PROBLEM TO SOLVE: Within the records below, how many lines contain "testSplice"? The answer is that number alone.
··· PROVIDED MATERIAL ···
-- ==== Sys2Proof/Tests/Slice0.lean ====
section
/-! SUPPORT. Tests: an ill-formed command for each check of WellFormed; the worked values of the manual; a concrete state and
operands for the hypotheses of each obligation, at the boundaries of its clauses; each command on a small state. -/

namespace Sys2Proof.Machine

-- one theorem after another: many at once exhaust the thread stacks
set_option Elab.async false

/-! ### Small states -/

/-- The state after a command. -/
def after (c : Instr) (s : State) : State :=
  match exec c s with
  | .next t => t
  | .fault _ => s
  | .refused _ => s

/-- The code of the last answer. -/
def lastCode (s : State) : Option AnswerCode := s.lastAnswer.map Answer.code

def acceptedAs (i : Input) (level : Fin 4) (x : Field) : Field :=
  x.setInput i { accepted := some level, candidate := none, run := 0 }

/-- A reel with the paper of the tests. -/
def testReel (code : List Nat) (x : ReelState) (loc : Option (StandIx × Arm)) (d : Option Nat) : Reel where
  code := code
  paper := { grade := 10, width := .full, caliper := 60, core := 100, full := 1200, paste := true }
  diameter := d
  girth := none
  loc := loc
  state := x
  reservedBy := none
  reasons := []
  notes := []
  announced := 0
  mounted := 0
  runningSince := none
  residualDiameter := none
  residualLength := none

/-- Stand 1 in plan with its star at 0: reel 1 RUNNING on arm A with diameter 300, reel 2 READY on arm B, reel 3 on the
floor. -/
def demo : State :=
  let s := State.reset.modStand 0 (fun x =>
    { x with
      plan := { inPlan := true, folder := 0, path := 30000, grade := 0, width := .full }
      star := .settled 0
      lastSettled := some 0
      field := acceptedAs .star 0 (acceptedAs (.reelPresent 0) 1 (acceptedAs (.reelPresent 1) 1
        (acceptedAs .webPresent 1 (acceptedAs .safetyGate 1 (acceptedAs .knifeHome 1 (acceptedAs .pasterHome 1
          (acceptedAs .pasterEngaged 0 x.field))))))) })
  { s with reels := [(1, testReel [5, 0, 1, 2, 3, 4, 5, 6, 7, 8, 7] .running (some (0, 0)) (some 300)),
                     (2, testReel [1, 0, 0, 0, 0, 0, 0, 0, 0, 0, 7] .ready (some (0, 1)) none),
                     (3, testReel [2, 0, 0, 0, 0, 0, 0, 0, 0, 0, 4] .floor none none)] }

/-- Splice 7 of stand 1 in a state. -/
def testSplice (x : SpliceState) : Splice :=
  { newSplice 0 .console .manual 1 2 noParams false 0 with
    state := x
    folder := if x = .armed then none else some 0
    params := if x = .armed then noParams else defaultProfile.params.map some }

/-- The demo state with splice 7 active on stand 1 in a state, its folder's slot or wait list as the state demands. -/
def demoIn (x : SpliceState) : State :=
  let s := { demo with splices := [(7, testSplice x)], nextSplice := 8 }
  let s := s.modReel 2 (fun r =>
    { r with reservedBy := some 7, state := if x = .armed then .ready else .committed, diameter := some 1200 })
  let s := s.modWork 0 (fun w =>
    { w with active := some 7, driveEn := decide (x ≠ .armed), matched := decide (x = .waiting) })
  s.modFolder 0 (fun F =>
    { F with
      slot := if holdsSlot x then some { splice := 7, stand := 0 } else none
      waits := if x = .waiting then [{ stand := 0, splice := 7, matched := true, margin := some 170 }] else []
      grantOccasions := if x = .waiting then 1 else 0 })

/-- The demo state in PASTING with the mark of splice 7 on the track at a remaining distance. -/
def demoMarked (x : SpliceState) (remaining : Int) : State :=
  let s := (demoIn x).modSplice 7 (fun sp =>
    { sp with mark := { state := .onTrack, path := some 30000, remaining := some remaining, waste := 65535 } })
  (s.modWork 0 (fun w => { w with markPlaced := true })).modFolder 0 (fun F =>
    { F with track := [{ splice := 7, stand := 0 }] })

/-- A status entry with one condition. -/
def testEntry (serial : Nat) (rev : BitVec 8) (splice : Option Nat) (c : Condition) : StatusEntry where
  serial := serial
  revision := rev
  splice := splice
  destination := .console
  localAtOrigin := false
  conditions := [c]
  residualDiameter := none
  residualLength := none
  created := 0

/-- An entry of the answer order list. -/
def testLinkEntry (c : Client) (code : Byte) (payload : List Byte) (x : EntryState) : LinkEntry :=
  { client := c, tag := 9, code := code, payload := payload, state := x }

/-- The reset state with a list of requests. -/
def listing (l : List LinkEntry) : State := State.reset.modLink (fun k => { k with list := l })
···
SOLUTION TO THIS PROBLEM: 2